Given data:
=-=-=-=-=

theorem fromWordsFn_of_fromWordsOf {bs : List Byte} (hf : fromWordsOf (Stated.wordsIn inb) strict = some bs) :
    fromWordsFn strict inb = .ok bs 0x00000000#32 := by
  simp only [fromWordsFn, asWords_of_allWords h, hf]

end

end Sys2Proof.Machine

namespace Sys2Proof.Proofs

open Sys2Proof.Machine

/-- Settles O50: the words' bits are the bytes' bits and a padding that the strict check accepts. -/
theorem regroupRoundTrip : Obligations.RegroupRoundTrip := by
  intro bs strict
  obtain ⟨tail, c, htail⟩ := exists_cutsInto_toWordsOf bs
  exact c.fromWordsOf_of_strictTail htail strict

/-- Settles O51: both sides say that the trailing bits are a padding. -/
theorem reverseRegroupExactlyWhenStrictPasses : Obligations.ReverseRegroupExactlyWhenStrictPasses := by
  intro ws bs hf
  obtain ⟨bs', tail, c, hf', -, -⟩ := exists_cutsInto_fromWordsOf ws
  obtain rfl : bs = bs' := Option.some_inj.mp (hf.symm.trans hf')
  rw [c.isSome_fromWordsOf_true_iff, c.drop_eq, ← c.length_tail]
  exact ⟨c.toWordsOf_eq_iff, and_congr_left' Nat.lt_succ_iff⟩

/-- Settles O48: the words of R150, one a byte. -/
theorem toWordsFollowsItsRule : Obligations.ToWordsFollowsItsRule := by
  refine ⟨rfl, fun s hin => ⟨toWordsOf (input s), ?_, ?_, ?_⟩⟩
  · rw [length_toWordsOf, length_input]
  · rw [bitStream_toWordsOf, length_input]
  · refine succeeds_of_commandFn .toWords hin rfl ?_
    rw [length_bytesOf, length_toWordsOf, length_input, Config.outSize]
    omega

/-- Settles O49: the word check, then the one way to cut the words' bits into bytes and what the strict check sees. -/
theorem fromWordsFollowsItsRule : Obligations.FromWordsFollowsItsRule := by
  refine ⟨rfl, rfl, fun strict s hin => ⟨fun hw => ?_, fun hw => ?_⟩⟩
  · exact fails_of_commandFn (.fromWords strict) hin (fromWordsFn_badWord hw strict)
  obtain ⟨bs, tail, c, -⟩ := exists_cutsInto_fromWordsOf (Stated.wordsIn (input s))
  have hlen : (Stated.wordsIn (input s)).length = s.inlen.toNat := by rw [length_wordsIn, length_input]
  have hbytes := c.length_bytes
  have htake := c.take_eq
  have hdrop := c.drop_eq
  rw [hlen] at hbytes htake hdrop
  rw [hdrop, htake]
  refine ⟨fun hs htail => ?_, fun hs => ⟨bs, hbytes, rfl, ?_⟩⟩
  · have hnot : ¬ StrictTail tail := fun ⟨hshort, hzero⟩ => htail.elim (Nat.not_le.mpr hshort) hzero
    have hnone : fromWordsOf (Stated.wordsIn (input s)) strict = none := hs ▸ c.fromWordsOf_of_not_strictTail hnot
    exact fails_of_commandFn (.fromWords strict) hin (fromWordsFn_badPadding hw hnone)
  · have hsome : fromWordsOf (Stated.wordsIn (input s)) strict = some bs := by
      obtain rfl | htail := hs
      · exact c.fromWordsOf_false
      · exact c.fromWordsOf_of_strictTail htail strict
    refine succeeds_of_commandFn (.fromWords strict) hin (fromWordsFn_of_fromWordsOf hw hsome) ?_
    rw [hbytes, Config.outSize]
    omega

=-=-=-=-=

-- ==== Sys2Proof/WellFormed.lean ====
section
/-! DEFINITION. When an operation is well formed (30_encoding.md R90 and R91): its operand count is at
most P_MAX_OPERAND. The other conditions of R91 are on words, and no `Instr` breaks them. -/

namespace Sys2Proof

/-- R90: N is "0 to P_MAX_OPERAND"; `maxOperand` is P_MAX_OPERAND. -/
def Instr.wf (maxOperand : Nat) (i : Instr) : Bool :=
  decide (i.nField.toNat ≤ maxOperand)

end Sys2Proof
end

=-=-=-=-=

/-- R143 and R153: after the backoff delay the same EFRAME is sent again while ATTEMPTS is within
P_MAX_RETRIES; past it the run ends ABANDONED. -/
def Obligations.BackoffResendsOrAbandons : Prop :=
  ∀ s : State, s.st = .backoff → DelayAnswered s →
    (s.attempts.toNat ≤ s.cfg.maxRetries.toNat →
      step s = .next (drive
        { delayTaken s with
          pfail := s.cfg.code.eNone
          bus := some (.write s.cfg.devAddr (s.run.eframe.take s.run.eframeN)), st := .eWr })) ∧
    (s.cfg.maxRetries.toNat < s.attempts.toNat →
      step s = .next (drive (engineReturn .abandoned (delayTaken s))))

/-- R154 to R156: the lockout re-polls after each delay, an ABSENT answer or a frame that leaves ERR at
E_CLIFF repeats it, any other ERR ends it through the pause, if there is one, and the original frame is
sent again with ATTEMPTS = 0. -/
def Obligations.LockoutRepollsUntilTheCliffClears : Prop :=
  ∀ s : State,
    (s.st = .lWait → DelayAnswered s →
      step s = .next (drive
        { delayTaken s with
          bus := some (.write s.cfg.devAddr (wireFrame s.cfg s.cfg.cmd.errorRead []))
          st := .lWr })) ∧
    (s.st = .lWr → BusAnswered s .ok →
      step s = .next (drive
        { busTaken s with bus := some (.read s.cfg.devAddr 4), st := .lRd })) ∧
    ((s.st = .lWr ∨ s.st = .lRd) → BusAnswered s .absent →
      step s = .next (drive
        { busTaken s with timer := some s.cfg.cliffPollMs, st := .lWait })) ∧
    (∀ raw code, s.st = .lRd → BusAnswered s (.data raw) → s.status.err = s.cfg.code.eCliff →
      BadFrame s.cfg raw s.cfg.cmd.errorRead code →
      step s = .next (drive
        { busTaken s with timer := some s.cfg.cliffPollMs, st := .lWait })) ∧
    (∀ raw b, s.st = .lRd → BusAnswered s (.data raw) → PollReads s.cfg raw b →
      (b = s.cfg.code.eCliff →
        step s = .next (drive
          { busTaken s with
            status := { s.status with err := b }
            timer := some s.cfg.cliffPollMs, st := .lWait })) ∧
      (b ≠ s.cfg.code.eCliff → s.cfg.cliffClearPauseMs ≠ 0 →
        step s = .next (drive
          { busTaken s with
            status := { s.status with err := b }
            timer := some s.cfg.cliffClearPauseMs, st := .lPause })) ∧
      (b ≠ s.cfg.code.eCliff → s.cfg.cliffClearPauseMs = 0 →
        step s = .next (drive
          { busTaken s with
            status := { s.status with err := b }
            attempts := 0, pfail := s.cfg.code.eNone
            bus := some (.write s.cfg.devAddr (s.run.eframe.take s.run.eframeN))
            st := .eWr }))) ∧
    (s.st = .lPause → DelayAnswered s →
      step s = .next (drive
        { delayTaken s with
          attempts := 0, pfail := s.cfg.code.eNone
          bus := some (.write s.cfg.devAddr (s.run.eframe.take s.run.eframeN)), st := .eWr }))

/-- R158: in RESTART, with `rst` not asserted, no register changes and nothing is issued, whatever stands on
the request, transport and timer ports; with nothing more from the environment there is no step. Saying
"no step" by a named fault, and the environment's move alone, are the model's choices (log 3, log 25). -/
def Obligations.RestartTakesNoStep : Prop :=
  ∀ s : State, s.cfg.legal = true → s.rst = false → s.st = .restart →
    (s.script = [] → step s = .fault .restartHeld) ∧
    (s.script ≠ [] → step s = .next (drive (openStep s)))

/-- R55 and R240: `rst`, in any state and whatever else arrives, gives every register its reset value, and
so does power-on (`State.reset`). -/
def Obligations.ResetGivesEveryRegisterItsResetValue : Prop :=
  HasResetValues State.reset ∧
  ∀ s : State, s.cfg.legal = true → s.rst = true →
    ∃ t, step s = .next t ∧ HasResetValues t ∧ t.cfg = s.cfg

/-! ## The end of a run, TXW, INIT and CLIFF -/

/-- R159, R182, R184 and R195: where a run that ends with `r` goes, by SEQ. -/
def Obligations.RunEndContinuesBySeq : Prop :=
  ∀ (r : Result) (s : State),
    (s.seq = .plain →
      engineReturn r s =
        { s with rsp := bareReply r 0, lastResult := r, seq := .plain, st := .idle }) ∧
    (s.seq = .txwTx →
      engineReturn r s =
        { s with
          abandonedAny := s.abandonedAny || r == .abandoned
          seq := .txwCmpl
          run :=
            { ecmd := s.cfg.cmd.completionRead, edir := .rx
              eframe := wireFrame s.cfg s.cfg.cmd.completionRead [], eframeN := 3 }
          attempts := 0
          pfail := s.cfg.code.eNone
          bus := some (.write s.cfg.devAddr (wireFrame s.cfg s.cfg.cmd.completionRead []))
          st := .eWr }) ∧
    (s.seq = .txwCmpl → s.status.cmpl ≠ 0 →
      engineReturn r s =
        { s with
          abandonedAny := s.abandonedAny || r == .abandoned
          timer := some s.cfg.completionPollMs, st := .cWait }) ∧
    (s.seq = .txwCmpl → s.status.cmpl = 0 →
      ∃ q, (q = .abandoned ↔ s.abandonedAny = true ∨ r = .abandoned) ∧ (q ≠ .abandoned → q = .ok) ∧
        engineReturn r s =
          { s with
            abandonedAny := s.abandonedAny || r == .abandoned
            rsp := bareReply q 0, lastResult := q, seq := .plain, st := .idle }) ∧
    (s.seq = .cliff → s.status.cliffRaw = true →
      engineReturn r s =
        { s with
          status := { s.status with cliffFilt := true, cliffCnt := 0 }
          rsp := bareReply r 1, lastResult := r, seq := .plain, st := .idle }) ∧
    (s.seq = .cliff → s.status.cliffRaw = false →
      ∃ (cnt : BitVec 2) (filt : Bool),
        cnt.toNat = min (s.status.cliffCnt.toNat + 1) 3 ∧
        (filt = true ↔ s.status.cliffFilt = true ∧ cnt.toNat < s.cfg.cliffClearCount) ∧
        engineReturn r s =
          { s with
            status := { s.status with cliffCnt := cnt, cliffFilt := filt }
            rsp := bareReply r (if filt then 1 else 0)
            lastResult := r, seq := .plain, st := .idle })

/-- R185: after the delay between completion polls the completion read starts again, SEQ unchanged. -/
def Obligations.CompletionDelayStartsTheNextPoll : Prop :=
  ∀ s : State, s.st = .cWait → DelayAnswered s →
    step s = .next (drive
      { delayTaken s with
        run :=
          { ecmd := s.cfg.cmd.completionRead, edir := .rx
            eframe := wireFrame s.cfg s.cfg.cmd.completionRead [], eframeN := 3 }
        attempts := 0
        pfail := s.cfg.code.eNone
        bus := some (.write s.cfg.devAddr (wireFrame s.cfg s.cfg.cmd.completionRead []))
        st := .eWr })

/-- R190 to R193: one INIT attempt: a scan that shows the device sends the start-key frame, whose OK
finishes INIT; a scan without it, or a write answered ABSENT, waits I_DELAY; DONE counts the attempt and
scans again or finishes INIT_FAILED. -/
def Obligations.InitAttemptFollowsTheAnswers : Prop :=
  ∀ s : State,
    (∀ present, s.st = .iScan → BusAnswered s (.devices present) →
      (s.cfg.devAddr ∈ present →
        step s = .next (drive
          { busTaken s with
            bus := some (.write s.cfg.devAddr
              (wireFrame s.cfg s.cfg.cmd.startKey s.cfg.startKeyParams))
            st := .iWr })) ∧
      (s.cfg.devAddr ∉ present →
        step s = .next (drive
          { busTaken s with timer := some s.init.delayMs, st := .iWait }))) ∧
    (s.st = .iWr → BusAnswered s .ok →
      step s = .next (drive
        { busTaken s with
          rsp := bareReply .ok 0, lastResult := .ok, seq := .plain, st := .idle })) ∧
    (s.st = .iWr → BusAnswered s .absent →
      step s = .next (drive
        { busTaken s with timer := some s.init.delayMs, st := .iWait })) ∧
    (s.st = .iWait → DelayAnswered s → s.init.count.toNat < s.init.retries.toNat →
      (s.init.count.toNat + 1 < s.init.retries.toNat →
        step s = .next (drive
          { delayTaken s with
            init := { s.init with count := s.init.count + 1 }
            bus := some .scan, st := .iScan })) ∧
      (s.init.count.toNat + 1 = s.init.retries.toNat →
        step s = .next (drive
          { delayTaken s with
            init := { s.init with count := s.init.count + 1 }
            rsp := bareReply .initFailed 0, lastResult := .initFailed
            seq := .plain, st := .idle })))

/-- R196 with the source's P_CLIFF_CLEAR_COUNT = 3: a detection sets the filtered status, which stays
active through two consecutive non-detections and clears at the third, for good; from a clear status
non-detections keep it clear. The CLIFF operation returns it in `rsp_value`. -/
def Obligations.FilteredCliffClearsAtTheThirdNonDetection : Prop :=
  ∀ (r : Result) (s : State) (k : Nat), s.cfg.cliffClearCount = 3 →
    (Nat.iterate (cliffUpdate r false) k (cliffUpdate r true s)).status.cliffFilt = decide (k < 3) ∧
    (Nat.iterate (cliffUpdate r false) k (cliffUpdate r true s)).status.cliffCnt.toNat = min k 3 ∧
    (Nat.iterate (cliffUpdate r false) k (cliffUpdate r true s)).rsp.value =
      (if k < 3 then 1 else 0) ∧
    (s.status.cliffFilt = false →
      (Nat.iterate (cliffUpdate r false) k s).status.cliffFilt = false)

=-=-=-=-=

Exercise instructions: Repeat the entries above verbatim, but only from the line that has "timer := some s.cfg.completionPollMs, st" down to the line that has "(s.seq = .cliff → s.status.cliffRaw = true", inclusive.

Result for this task:
          timer := some s.cfg.completionPollMs, st := .cWait }) ∧
    (s.seq = .txwCmpl → s.status.cmpl = 0 →
      ∃ q, (q = .abandoned ↔ s.abandonedAny = true ∨ r = .abandoned) ∧ (q ≠ .abandoned → q = .ok) ∧
        engineReturn r s =
          { s with
            abandonedAny := s.abandonedAny || r == .abandoned
            rsp := bareReply q 0, lastResult := q, seq := .plain, st := .idle }) ∧
    (s.seq = .cliff → s.status.cliffRaw = true →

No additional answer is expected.